====== PROVIDED RECORDS ======

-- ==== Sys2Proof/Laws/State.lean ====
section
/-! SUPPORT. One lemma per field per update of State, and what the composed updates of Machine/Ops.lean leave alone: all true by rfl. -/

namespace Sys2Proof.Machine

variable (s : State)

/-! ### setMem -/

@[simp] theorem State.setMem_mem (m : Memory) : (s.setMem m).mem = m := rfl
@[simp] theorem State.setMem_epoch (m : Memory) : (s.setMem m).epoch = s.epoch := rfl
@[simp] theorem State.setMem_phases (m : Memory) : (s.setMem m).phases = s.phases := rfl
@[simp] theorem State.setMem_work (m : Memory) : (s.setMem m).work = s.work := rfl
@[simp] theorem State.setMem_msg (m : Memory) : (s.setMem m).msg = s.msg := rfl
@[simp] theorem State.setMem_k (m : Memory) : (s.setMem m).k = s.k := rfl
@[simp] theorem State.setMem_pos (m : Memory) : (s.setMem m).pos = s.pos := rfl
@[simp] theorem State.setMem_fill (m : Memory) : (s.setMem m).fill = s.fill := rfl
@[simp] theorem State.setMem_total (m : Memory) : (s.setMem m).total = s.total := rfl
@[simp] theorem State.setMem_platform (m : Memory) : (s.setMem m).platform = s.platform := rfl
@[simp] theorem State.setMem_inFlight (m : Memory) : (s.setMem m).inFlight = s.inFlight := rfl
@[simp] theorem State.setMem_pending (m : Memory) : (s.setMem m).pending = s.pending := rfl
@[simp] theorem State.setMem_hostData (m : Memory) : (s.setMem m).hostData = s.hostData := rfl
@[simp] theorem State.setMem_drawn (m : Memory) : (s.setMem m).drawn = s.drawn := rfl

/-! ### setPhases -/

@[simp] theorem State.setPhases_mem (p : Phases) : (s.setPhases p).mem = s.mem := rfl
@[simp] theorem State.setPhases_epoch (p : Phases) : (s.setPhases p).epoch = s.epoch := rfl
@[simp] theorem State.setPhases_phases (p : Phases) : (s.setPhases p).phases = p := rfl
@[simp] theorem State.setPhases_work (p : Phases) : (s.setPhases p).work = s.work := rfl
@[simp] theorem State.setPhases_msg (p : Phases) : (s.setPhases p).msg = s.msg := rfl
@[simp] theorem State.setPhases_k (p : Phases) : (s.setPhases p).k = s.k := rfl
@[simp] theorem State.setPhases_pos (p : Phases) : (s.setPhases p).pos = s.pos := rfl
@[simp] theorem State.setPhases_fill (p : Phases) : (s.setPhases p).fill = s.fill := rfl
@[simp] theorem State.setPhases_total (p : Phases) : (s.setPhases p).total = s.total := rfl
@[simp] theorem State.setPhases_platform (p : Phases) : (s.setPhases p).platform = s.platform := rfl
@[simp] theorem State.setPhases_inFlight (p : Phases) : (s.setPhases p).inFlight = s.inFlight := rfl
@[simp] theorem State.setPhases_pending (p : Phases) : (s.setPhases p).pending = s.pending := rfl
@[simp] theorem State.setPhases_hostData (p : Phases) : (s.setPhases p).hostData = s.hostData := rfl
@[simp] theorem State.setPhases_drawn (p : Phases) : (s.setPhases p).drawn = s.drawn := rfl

======
====== PROVIDED RECORDS ======

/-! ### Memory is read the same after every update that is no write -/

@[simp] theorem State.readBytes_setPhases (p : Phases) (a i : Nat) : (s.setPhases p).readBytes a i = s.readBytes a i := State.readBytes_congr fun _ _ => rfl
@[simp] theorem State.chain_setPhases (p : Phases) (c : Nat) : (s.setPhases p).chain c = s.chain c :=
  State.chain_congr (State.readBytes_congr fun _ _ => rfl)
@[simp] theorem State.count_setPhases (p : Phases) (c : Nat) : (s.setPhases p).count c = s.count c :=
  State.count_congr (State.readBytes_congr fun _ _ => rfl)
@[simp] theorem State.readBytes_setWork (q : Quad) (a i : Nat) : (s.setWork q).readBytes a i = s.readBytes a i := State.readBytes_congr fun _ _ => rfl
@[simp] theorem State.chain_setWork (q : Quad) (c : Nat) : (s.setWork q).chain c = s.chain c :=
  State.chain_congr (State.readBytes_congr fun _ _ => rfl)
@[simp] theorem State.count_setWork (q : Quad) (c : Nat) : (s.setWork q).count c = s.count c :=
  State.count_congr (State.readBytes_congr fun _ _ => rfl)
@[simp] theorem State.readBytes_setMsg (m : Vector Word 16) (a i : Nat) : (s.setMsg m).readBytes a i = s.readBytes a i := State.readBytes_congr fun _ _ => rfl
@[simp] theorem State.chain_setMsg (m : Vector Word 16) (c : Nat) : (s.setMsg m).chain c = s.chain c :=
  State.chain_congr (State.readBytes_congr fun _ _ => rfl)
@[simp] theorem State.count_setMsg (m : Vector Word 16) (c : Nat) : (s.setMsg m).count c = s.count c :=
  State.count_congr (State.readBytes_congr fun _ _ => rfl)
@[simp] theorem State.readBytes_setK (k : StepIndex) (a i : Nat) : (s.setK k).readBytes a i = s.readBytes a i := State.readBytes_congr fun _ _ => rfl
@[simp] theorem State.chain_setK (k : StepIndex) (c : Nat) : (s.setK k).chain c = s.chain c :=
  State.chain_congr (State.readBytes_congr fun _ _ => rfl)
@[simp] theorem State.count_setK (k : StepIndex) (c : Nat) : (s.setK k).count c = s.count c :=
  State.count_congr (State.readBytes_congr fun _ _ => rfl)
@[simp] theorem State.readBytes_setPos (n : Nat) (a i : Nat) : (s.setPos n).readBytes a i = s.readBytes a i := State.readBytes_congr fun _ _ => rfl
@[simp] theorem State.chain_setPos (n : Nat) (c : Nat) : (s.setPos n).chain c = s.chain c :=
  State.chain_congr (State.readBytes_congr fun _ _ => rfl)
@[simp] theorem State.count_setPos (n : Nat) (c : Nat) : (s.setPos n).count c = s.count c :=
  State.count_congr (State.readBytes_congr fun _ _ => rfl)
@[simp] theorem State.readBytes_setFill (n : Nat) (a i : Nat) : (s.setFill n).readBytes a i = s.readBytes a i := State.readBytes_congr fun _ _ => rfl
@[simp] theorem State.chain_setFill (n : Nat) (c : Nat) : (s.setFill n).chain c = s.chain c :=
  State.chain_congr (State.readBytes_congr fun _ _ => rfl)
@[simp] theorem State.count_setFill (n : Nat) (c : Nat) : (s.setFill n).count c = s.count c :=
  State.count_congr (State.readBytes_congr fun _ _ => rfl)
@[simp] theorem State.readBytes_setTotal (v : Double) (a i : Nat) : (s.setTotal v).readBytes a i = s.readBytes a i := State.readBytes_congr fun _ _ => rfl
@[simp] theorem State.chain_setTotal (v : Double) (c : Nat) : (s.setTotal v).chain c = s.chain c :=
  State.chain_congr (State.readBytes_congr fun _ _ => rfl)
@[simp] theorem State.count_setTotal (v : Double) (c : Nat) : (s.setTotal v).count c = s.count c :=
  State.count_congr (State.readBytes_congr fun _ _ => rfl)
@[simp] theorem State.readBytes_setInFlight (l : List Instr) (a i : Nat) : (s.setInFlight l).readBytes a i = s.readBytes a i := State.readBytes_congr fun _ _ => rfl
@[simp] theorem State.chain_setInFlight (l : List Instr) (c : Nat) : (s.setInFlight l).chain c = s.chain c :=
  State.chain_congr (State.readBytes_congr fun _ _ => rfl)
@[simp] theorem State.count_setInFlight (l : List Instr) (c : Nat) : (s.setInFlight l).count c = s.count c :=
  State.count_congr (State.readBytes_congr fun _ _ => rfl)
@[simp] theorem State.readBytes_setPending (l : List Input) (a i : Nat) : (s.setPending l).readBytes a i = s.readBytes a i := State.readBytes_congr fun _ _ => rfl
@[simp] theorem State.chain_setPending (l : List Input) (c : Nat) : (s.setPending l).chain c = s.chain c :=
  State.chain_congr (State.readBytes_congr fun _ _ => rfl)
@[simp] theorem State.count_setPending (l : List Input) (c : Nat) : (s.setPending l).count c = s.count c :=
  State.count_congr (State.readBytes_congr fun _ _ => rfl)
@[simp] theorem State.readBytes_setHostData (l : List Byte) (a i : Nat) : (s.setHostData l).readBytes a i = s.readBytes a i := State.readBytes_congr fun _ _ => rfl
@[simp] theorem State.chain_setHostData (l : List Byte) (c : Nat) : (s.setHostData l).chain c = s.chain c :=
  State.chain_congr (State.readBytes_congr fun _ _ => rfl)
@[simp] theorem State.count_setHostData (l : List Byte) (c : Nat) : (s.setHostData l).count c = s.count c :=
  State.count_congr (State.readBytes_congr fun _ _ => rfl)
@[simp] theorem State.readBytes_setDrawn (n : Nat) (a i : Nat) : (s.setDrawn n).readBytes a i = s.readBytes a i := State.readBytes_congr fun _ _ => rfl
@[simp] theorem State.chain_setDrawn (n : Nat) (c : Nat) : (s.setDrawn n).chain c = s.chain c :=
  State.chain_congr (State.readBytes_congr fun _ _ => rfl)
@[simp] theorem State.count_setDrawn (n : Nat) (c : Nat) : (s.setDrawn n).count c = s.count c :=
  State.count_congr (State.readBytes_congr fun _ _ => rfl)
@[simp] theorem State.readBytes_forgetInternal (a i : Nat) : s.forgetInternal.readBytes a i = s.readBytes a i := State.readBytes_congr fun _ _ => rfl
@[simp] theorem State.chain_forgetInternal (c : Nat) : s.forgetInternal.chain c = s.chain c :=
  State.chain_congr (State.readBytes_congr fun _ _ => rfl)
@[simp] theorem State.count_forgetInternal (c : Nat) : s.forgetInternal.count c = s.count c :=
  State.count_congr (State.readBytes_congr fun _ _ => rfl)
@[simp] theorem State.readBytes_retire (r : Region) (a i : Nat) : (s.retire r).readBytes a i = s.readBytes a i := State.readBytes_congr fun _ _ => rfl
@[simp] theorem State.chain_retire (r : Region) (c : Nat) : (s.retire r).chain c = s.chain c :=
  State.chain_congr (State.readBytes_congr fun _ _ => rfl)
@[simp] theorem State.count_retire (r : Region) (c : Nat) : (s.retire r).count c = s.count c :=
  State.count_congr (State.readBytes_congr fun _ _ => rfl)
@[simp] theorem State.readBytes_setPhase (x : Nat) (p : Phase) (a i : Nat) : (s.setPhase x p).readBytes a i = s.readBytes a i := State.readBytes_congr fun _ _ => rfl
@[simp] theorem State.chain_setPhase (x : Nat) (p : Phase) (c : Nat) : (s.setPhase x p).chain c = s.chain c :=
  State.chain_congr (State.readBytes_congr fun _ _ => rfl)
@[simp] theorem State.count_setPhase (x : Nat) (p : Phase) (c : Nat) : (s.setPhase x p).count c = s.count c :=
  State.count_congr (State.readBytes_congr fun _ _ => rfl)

======

> _ASSIGNMENT_: Lines above that include the string "Double" need to be copied.

> _TASK RESULT_:
@[simp] theorem State.readBytes_setTotal (v : Double) (a i : Nat) : (s.setTotal v).readBytes a i = s.readBytes a i := State.readBytes_congr fun _ _ => rfl
@[simp] theorem State.chain_setTotal (v : Double) (c : Nat) : (s.setTotal v).chain c = s.chain c :=
@[simp] theorem State.count_setTotal (v : Double) (c : Nat) : (s.setTotal v).count c = s.count c :=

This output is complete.